--- Work required ---
Search the entries for the string "where" and give the number of lines that hold it, nothing more.

Provided material Block Start

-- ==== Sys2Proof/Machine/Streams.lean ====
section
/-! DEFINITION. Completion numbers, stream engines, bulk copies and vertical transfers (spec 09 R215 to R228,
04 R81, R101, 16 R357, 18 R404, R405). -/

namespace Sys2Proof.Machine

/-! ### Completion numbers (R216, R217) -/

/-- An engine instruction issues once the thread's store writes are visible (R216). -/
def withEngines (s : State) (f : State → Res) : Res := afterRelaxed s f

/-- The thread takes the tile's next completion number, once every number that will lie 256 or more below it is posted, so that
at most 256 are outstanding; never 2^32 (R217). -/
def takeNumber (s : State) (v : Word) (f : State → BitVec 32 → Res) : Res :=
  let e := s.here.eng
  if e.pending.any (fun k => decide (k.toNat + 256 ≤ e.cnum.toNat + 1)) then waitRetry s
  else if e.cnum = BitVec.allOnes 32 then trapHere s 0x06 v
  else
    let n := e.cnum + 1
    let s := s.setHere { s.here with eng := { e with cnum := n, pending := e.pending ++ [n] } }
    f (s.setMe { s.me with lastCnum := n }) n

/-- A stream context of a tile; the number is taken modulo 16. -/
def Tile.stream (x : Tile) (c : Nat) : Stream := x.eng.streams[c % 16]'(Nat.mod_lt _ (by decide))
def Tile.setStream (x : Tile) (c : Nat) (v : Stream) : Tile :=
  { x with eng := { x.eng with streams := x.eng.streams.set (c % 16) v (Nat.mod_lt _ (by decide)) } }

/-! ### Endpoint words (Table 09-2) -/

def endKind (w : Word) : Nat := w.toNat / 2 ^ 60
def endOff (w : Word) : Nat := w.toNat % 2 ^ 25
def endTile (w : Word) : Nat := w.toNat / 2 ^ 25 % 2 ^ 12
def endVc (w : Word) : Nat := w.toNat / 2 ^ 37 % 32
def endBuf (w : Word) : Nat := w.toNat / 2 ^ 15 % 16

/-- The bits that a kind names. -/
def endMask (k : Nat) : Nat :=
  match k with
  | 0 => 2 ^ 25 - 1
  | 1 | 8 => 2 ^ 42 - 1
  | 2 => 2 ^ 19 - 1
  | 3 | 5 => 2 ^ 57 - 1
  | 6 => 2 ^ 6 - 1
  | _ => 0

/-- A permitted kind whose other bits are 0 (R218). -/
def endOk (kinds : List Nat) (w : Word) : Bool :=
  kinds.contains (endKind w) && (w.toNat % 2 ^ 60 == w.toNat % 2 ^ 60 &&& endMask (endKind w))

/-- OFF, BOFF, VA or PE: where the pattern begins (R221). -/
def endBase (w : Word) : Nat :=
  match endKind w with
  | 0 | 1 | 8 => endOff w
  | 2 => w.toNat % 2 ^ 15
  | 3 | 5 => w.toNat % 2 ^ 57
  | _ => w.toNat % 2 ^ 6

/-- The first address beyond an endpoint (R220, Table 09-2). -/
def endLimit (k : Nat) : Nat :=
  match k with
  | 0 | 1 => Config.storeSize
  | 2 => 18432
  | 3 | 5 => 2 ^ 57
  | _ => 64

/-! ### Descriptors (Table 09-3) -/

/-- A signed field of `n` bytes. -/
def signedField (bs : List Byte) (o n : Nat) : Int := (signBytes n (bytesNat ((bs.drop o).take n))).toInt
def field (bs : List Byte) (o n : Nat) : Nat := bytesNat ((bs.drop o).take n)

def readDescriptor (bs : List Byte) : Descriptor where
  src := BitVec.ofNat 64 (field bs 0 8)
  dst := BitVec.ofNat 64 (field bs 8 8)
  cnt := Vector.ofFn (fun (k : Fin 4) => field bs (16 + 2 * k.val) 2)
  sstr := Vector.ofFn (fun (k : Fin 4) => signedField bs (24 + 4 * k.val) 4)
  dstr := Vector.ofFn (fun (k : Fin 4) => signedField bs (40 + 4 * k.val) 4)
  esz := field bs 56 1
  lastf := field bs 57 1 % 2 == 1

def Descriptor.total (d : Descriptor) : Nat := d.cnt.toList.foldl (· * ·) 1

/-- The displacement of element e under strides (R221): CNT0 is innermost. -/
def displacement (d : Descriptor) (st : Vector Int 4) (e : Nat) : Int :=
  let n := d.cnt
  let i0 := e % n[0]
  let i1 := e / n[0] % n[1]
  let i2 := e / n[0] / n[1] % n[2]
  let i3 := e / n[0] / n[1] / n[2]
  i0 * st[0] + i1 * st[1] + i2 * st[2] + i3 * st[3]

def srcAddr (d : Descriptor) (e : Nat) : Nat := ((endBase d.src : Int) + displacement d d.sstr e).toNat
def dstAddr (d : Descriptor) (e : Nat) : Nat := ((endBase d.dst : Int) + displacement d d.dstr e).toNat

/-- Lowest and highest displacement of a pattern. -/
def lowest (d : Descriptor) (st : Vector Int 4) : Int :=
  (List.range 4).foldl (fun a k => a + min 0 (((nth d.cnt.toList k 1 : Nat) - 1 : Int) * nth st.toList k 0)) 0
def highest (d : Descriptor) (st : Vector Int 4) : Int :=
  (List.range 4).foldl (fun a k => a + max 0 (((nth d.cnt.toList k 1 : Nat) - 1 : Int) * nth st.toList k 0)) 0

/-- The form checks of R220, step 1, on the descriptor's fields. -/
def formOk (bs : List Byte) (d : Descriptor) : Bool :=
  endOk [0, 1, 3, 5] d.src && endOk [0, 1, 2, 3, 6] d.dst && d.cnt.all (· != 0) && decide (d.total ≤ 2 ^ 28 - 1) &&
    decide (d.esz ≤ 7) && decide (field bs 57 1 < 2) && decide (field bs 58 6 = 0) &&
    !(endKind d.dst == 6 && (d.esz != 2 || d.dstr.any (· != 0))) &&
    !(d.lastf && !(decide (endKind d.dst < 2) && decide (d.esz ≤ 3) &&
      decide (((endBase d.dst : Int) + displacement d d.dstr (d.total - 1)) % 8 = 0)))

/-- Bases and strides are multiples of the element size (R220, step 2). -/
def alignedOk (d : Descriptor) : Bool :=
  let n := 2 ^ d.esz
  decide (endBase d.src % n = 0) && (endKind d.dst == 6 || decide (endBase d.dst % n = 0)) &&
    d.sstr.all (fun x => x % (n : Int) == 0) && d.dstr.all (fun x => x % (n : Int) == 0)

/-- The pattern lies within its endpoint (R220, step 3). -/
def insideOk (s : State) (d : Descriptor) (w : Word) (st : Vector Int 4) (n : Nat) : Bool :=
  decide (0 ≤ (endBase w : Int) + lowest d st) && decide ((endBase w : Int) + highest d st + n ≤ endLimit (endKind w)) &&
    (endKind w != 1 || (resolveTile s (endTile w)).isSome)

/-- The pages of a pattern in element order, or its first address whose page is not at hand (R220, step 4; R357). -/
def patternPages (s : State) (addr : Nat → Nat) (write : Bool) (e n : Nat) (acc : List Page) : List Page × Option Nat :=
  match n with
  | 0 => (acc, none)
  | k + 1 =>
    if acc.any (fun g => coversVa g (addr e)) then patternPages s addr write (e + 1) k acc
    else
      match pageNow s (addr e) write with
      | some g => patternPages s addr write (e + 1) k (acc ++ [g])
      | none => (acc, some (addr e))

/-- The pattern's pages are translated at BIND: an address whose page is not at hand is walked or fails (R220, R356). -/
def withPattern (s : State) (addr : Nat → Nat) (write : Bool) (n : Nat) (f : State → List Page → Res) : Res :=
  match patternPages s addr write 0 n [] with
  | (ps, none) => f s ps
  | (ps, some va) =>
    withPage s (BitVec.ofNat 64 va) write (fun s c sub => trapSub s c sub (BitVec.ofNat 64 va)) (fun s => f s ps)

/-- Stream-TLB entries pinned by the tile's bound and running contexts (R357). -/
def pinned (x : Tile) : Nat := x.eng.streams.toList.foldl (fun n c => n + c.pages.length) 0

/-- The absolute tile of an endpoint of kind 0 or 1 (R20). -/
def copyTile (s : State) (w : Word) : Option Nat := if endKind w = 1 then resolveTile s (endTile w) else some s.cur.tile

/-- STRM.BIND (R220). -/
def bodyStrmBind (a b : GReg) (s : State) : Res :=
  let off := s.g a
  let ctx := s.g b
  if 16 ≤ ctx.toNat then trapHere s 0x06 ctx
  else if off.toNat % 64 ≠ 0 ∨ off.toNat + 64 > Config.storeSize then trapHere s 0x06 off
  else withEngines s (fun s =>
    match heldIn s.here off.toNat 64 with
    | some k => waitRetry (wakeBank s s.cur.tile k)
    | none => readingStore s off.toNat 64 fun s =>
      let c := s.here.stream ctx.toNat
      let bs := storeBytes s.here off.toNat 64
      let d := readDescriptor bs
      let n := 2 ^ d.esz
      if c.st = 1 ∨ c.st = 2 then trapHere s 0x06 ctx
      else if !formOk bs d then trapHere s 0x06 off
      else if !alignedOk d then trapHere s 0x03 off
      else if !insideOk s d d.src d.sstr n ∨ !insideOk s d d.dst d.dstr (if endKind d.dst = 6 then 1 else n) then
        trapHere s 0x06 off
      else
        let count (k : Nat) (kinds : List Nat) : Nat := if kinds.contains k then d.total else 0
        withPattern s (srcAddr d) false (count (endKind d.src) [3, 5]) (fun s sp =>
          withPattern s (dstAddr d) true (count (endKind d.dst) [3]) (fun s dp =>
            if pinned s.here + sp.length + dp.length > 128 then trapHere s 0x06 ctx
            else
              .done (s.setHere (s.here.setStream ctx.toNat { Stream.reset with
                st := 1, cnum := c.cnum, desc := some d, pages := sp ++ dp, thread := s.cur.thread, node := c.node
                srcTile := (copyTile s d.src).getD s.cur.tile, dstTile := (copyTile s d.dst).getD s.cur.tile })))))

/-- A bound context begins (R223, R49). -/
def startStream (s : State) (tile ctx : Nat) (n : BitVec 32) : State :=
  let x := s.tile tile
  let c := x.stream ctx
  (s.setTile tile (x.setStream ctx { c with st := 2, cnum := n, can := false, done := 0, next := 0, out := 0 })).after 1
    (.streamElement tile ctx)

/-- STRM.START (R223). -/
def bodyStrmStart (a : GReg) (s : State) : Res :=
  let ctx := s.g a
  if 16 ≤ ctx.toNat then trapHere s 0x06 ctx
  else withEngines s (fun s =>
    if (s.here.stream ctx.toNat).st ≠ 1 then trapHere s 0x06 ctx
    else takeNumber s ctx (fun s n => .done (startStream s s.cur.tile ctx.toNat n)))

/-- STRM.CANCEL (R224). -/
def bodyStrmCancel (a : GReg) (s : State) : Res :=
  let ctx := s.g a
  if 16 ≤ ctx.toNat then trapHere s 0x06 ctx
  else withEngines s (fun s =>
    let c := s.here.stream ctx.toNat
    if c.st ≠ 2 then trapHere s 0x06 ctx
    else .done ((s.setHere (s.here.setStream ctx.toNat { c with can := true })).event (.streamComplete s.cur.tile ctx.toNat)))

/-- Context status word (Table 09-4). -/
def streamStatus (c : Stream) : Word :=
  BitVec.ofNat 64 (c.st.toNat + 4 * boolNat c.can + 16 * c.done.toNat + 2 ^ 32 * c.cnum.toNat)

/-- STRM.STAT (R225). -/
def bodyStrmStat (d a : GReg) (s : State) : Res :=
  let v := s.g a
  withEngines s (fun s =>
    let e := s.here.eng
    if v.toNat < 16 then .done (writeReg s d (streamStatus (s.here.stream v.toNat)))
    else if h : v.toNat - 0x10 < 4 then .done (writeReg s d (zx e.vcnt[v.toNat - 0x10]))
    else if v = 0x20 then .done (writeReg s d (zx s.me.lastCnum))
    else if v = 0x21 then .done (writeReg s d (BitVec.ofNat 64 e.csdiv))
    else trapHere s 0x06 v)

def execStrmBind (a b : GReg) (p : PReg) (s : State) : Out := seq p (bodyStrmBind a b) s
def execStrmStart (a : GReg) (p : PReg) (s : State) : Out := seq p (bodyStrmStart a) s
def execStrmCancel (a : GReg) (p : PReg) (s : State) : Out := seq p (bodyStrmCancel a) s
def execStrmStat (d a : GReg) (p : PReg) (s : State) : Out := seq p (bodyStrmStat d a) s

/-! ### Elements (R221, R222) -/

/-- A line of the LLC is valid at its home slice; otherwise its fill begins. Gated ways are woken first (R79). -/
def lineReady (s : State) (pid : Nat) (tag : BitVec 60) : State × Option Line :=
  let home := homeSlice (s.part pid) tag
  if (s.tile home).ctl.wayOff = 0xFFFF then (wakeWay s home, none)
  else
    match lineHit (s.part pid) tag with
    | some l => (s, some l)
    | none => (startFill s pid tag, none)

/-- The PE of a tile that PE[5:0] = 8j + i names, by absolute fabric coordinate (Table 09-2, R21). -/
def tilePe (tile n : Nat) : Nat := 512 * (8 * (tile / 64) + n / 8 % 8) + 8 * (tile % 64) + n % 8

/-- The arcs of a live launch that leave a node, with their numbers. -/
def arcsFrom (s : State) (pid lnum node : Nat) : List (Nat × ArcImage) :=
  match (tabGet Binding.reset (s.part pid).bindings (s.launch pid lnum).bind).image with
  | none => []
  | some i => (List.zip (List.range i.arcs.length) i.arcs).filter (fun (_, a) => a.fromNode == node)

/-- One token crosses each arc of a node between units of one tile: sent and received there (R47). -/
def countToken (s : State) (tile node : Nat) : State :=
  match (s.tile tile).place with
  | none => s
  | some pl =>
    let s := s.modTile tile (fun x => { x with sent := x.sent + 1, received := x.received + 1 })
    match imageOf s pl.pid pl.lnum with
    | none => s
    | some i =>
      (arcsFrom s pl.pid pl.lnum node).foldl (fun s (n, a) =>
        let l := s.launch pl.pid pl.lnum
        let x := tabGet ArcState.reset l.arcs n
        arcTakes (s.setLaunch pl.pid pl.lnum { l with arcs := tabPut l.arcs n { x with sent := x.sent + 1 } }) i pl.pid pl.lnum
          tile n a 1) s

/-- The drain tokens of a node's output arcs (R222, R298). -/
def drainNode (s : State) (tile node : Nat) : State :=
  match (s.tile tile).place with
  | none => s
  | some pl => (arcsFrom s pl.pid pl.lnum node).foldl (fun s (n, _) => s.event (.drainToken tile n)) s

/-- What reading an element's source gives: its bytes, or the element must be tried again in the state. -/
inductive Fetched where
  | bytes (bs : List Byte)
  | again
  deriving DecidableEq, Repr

Provided material Block End

--- Answer to this exercise ---
3